------ MATERIAL TO PROCESS ------

/-! ### The insertion channels -/

theorem Quiet.bindChannel (k : Nat) (r : BreakRecord) (h : Quiet s t) : Quiet s (bindChannel k r t) := by
  unfold Machine.bindChannel
  exact (((Quiet.forEach (fun x _ _ => Quiet.protectSpot x) _ (h.updateChan _ _)).updateRecord _ _).raise _).countChan _ _
theorem Quiet.giveUp (c : AbandonCause) (k : Nat) (h : Quiet s t) : Quiet s (giveUp c k t) := by
  unfold Machine.giveUp; split
  · exact h
  · have hleft := fun f id n d e l => (((((h.updateChan k f).channelMove id n d).unbind k).raise e).setLatch l)
    cases c with
    | lostStep => exact ((hleft _ _ _ _ _ _).countChan _ _).settleRemoval _
    | override => exact ((hleft _ _ _ _ _ _).countChan _ _).settleRemoval _
theorem Quiet.endPlay (k : Nat) (h : Quiet s t) : Quiet s (endPlay k t) := by
  unfold Machine.endPlay; split
  · exact h
  · exact (((h.channelMove _ _ _).unbind k).countChan _ _).settleRemoval _
theorem Quiet.armChannel (k : Nat) (h : Quiet s t) : Quiet s (armChannel k t) := by
  unfold Machine.armChannel; split
  · exact h
  · split
    · exact h
    · have hfrozen := fun f e l g => (Quiet.forEach (fun x _ _ => Quiet.freezeSpot x) l
        ((h.updateChan k f).raise e)).updateChan k g
      dsimp only; split
      · exact hfrozen _ _ _ _
      · split
        · exact (hfrozen _ _ _ _).giveUp _ _
        · exact hfrozen _ _ _ _
theorem Quiet.setChannelState (k : Nat) (n : ChannelState) (position : Nat) (h : Quiet s t) :
    Quiet s (setChannelState k n position t) := by
  unfold Machine.setChannelState; split
  · exact h
  · exact (h.updateChan _ _).raise _
theorem Quiet.padReached (k : Nat) (h : Quiet s t) : Quiet s (padReached k t) := by
  unfold Machine.padReached; split
  · exact h
  · split
    · exact h.setChannelState _ _ _
    · exact h
theorem Quiet.planFrame (p : FramePass) (k : Nat) (h : Quiet s t) : Quiet s (planFrame p k t) := by
  unfold Machine.planFrame; split
  · exact h
  · exact ((h.updateChan _ _).countChan _ _).padReached _
theorem Quiet.playPass (p : FramePass) (k : Nat) (b : BoundBreak) (h : Quiet s t) : Quiet s (playPass p k b t) := by
  unfold Machine.playPass; split
  · exact h.endPlay _
  · split
    · exact h.giveUp _ _
    · split
      · exact h
      · exact h.planFrame _ _
theorem Quiet.armedPass (p : FramePass) (k : Nat) (b : BoundBreak) (h : Quiet s t) : Quiet s (armedPass p k b t) := by
  unfold Machine.armedPass; split
  · exact h.endPlay _
  · split
    · exact h
    · split
      · exact h.giveUp _ _
      · exact ((h.setChannelState _ _ _).channelMove _ _ _).planFrame _ _
theorem Quiet.channelPass (p : FramePass) (k : Nat) (h : Quiet s t) : Quiet s (channelPass p k t) := by
  unfold Machine.channelPass; split
  · exact h
  · split
    · exact h
    · split
      · exact h
      · exact h
      · exact h.armedPass _ _ _
      · exact h.playPass _ _ _
      · exact h.playPass _ _ _
theorem Quiet.channelGap (c : Time) (k : Nat) (h : Quiet s t) : Quiet s (channelGap c k t) := by
  unfold Machine.channelGap; split
  · exact h
  · split
    · exact h
    · exact h
    · split
      · split
        · exact h.giveUp _ _
        · exact h
      · exact h
    · exact h.giveUp _ _
    · exact h.giveUp _ _
theorem Quiet.overrideChannels (h : Quiet s t) : Quiet s (overrideChannels t) := by
  refine .forEach (fun k s t h => ?_) _ h
  unfold channelOverride; split
  · exact h
  · split
    · exact h.giveUp _ _
    · exact h
theorem Quiet.readFailed (k : Nat) (p : FramePlan) (id g : Nat) (h : Quiet s t) :
    Quiet s (readFailed k p id g t) := by
  have hfailed := fun f e => Quiet.storeFailure Quiet.refresh id g ((h.updateStoreCounters f).countChan k e)
  unfold Machine.readFailed; dsimp only; split
  · exact hfailed _ _
  · split
    · exact hfailed _ _
    · exact ((hfailed _ _).updateChan _ _).raise _
theorem Quiet.substitutedCell (k : Nat) (p : FramePlan) (c : Cell) (h : Quiet s t) :
    Quiet s (substitutedCell k p c t).2 := by
  unfold Machine.substitutedCell; split
  · dsimp only
    exact h.countChan _ _
  · have hpadded : ∀ (b : Prop) [Decidable b] f, Quiet s (if b then Machine.countChan k f t else t) := fun b _ f => by
      split
      · exact h.countChan _ _
      · exact h
    dsimp only; split
    · exact hpadded _ _
    · exact (hpadded _ _).readFailed _ _ _ _
theorem Quiet.passChannels (n : Nat) (c : Cell) (h : Quiet s t) : Quiet s (passChannels n c t).2 := by
  unfold Machine.passChannels; split
  · exact h
  · dsimp only
    exact ((h.substitutedCell _ _ _).updateChan _ _).countChan _ _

------

PROBLEM DETAILS: Determine the number of lines in the listing that contain the string "setChannelState". Write that number and nothing else.

ANSWER TO THIS PROBLEM: 5